— Work to complete —
Search the records for "bootSel". Copy every line where it appears.

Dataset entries
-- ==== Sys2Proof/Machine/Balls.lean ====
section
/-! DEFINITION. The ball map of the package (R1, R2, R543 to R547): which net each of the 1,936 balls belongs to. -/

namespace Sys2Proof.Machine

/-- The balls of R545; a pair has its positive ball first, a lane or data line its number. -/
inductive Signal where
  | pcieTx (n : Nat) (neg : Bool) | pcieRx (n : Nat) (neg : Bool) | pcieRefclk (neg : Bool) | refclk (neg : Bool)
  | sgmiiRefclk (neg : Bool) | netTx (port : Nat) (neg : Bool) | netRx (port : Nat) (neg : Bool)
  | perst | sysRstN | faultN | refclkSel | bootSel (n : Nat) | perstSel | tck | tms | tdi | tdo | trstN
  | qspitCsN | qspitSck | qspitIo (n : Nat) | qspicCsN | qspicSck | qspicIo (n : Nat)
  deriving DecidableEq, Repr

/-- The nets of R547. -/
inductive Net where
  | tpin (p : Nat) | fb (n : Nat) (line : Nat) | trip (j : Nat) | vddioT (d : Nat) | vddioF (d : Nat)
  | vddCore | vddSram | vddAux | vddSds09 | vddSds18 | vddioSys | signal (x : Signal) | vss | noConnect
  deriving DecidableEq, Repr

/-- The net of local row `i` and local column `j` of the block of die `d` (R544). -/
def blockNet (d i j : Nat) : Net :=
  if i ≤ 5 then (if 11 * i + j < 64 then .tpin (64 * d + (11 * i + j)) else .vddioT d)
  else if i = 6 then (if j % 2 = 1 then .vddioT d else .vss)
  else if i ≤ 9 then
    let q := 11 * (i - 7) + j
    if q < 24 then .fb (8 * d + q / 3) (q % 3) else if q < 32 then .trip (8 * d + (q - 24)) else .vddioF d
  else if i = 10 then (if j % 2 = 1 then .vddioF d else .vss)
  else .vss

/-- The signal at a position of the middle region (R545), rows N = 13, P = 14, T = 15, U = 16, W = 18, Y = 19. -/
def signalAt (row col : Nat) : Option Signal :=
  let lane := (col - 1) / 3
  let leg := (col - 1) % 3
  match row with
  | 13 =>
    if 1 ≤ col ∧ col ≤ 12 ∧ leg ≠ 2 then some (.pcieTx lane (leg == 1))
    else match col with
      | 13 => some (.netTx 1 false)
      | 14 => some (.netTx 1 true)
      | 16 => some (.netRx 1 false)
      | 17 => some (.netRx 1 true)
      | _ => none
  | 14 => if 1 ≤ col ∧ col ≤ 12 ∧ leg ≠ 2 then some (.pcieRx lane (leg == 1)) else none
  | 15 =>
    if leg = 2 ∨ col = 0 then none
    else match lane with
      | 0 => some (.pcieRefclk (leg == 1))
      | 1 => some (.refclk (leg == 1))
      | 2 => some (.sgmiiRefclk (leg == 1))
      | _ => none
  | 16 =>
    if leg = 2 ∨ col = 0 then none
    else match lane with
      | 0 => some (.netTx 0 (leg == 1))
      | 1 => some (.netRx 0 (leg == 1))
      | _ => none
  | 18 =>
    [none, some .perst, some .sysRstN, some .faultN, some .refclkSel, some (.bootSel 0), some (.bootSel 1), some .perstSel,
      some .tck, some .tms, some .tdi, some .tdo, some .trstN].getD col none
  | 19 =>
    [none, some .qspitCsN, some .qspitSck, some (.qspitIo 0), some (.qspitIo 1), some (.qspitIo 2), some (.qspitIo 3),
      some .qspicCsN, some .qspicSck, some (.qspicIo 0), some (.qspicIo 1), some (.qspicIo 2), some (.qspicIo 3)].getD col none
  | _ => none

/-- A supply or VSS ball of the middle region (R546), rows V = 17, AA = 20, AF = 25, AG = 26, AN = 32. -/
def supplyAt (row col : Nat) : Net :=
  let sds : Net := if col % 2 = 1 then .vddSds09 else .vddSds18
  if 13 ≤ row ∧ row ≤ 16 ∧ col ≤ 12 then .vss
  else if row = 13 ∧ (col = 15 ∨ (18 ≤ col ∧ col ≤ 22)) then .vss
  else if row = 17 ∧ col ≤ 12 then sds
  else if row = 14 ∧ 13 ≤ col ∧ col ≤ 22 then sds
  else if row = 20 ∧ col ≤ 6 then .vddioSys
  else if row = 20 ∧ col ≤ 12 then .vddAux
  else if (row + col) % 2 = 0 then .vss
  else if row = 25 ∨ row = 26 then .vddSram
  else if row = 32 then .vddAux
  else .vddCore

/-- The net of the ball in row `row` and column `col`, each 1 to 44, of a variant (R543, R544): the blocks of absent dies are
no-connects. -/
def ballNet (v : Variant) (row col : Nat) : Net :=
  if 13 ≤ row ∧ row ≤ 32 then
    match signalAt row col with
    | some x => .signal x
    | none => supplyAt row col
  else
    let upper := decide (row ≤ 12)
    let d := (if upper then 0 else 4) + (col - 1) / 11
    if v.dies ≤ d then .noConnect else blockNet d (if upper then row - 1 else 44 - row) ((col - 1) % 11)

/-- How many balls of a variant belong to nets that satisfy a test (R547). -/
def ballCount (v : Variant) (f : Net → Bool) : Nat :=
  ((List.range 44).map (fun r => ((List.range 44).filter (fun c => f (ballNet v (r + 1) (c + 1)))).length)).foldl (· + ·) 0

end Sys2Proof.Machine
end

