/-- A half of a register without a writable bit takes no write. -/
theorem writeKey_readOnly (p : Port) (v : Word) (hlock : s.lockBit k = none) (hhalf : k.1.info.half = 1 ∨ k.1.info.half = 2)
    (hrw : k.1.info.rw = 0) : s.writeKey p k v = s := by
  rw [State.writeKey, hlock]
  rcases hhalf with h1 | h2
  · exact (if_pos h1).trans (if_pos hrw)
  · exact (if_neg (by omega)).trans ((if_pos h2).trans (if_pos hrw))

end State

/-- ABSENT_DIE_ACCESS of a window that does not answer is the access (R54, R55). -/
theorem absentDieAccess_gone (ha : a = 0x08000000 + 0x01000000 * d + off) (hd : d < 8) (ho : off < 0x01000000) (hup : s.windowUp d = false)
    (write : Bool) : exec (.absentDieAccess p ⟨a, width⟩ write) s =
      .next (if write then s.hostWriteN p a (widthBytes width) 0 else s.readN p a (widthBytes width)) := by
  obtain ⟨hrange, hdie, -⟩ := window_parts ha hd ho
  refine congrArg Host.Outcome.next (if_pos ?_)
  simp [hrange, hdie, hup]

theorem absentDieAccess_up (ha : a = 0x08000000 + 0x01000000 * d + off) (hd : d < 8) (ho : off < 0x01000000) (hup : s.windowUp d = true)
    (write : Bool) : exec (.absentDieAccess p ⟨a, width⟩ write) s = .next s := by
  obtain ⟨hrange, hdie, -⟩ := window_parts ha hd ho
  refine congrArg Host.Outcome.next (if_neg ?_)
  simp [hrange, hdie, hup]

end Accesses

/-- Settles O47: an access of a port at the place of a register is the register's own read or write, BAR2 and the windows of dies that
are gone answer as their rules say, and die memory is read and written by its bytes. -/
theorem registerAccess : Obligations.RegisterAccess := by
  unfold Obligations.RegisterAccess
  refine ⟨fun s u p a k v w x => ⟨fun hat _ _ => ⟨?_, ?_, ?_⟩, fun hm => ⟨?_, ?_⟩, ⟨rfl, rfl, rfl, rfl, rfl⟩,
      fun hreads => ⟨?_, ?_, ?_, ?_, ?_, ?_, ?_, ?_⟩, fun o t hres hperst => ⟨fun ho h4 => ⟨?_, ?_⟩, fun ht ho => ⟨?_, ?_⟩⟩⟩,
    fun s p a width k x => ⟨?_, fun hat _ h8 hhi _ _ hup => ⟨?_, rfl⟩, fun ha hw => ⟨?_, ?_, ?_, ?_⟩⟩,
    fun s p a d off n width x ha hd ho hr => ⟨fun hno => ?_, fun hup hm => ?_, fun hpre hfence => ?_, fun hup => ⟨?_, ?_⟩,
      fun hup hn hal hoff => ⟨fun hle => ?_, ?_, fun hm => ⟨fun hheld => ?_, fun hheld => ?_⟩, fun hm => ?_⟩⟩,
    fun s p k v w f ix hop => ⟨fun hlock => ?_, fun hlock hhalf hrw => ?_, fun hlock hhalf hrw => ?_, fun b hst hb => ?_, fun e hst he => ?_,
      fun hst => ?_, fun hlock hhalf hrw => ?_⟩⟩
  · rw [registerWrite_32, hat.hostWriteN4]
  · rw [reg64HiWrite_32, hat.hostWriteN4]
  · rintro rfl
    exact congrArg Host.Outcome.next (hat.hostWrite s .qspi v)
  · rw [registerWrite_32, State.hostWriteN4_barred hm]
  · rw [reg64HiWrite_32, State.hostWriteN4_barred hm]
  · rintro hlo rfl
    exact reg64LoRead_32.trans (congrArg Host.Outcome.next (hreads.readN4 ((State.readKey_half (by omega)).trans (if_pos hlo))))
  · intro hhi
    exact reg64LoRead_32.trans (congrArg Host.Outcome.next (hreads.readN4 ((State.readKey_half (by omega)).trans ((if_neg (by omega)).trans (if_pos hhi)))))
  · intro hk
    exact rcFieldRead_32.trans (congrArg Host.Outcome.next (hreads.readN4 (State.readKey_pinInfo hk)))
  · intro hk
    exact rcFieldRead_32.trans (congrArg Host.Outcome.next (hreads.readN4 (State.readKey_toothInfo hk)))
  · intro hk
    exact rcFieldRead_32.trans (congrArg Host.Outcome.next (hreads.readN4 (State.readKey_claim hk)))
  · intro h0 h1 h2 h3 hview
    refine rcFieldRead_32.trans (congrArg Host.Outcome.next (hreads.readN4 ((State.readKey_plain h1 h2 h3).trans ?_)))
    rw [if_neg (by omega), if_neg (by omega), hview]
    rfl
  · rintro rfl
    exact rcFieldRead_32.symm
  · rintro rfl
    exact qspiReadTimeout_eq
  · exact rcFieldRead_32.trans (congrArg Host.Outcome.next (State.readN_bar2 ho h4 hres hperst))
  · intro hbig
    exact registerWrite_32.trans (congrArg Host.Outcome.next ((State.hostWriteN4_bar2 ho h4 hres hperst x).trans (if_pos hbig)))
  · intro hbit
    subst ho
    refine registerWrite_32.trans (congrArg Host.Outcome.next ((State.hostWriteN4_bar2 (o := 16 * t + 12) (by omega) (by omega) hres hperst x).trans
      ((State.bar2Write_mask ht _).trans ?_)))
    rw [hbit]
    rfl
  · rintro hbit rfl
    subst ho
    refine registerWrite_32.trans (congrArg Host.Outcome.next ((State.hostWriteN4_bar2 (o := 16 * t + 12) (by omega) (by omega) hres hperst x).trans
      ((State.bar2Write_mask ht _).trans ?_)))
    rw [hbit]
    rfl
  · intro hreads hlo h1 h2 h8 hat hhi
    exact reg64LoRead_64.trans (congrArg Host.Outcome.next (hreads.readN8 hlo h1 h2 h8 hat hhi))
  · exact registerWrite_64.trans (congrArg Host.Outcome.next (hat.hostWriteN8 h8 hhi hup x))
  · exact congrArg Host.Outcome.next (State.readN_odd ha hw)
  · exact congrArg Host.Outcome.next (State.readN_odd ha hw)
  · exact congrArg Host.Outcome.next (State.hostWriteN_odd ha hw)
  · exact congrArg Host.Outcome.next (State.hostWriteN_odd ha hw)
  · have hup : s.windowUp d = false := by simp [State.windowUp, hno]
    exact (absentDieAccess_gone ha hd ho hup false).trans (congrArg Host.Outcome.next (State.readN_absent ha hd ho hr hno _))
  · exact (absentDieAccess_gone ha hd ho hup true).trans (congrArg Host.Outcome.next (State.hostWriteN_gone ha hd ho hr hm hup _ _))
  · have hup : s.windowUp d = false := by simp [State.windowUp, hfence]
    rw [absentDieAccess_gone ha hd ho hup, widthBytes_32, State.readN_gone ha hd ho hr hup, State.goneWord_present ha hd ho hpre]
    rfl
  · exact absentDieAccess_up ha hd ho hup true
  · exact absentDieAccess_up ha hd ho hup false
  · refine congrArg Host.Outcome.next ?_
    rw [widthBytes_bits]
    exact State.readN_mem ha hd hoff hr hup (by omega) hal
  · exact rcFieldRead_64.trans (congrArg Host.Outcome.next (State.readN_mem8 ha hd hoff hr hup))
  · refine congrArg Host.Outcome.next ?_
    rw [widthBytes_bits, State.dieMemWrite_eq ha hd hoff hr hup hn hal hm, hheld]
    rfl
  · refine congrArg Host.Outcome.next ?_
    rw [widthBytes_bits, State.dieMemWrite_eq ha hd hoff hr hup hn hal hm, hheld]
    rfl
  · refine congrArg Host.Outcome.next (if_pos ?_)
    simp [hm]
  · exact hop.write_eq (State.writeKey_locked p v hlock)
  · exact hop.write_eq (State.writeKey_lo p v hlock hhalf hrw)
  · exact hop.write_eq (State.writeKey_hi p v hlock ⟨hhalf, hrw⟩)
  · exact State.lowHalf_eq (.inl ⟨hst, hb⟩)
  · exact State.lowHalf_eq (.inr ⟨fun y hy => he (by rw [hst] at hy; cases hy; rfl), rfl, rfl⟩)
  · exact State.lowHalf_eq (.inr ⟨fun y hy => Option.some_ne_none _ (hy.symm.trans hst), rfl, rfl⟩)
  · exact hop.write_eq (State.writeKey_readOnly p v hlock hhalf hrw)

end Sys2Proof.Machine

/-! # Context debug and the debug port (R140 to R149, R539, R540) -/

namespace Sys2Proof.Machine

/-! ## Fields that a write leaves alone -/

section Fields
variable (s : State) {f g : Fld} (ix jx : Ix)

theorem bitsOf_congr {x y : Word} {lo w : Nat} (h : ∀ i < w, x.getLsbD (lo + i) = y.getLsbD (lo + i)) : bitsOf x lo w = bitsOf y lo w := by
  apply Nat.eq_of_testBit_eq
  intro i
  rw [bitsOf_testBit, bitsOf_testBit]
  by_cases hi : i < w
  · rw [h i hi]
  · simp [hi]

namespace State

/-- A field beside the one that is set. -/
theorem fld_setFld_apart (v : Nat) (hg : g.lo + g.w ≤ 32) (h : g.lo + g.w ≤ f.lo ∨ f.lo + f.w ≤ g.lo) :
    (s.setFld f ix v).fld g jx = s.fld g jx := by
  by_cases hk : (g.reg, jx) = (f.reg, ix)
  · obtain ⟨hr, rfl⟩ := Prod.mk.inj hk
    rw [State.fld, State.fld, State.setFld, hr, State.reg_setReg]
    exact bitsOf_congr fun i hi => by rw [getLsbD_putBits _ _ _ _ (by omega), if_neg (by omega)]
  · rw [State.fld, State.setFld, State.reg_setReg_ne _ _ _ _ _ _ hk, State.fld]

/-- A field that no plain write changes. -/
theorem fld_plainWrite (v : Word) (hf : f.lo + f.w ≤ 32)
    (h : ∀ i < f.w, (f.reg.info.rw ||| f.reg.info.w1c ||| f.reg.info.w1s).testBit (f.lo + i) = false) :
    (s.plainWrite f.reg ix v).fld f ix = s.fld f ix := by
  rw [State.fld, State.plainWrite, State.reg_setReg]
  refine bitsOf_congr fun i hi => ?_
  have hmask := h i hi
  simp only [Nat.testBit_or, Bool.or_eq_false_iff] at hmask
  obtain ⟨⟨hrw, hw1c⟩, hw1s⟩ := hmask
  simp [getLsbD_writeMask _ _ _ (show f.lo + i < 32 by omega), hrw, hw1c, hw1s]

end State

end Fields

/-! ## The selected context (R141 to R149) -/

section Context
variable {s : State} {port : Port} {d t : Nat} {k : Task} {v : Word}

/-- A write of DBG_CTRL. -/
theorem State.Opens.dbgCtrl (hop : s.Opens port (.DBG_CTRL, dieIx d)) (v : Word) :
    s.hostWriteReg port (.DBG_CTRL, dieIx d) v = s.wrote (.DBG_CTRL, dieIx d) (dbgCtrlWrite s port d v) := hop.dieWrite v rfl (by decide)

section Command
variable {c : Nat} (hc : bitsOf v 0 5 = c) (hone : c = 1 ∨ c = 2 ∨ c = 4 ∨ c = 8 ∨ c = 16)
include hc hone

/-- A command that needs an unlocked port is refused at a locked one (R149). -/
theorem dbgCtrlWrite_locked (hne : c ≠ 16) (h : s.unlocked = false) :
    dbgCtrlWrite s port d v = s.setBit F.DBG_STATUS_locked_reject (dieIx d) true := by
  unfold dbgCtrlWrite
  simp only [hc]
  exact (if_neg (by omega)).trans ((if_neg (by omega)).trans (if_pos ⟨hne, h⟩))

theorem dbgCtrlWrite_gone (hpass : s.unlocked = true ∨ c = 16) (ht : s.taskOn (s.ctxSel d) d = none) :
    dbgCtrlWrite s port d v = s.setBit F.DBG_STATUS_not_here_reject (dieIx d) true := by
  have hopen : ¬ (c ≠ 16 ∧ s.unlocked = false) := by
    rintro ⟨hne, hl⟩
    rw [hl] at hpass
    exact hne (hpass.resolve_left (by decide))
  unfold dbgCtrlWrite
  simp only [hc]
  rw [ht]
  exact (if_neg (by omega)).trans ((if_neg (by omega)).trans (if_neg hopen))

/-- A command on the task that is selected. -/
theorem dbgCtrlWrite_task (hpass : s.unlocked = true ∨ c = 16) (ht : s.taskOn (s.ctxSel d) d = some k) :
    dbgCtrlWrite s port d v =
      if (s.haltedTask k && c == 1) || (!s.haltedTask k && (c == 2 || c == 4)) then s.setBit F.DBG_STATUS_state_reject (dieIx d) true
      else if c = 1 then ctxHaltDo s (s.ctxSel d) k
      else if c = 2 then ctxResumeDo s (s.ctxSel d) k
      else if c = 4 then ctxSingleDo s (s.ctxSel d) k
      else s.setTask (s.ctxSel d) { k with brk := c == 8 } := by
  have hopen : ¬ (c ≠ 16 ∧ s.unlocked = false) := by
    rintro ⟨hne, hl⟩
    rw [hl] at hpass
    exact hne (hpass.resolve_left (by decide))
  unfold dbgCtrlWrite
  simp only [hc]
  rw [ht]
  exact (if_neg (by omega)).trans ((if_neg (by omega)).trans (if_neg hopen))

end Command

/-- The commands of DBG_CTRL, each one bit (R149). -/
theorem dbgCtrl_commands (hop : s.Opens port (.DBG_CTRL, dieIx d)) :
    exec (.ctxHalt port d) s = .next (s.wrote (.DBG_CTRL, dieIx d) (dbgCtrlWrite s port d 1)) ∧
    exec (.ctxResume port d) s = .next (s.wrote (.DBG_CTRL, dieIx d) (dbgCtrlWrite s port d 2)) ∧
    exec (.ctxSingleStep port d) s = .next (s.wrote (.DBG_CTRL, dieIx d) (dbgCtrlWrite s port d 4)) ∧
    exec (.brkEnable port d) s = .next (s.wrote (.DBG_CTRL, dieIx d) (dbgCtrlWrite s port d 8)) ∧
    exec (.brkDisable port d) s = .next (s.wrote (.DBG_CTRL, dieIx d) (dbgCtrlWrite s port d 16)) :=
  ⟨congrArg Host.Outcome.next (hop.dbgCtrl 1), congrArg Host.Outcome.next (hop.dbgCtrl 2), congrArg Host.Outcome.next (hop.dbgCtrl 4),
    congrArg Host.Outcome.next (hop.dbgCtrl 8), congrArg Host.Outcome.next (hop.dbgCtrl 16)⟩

— Answer to the problem —
  | perst | sysRstN | faultN | refclkSel | bootSel (n : Nat) | perstSel | tck | tms | tdi | tdo | trstN
    [none, some .perst, some .sysRstN, some .faultN, some .refclkSel, some (.bootSel 0), some (.bootSel 1), some .perstSel,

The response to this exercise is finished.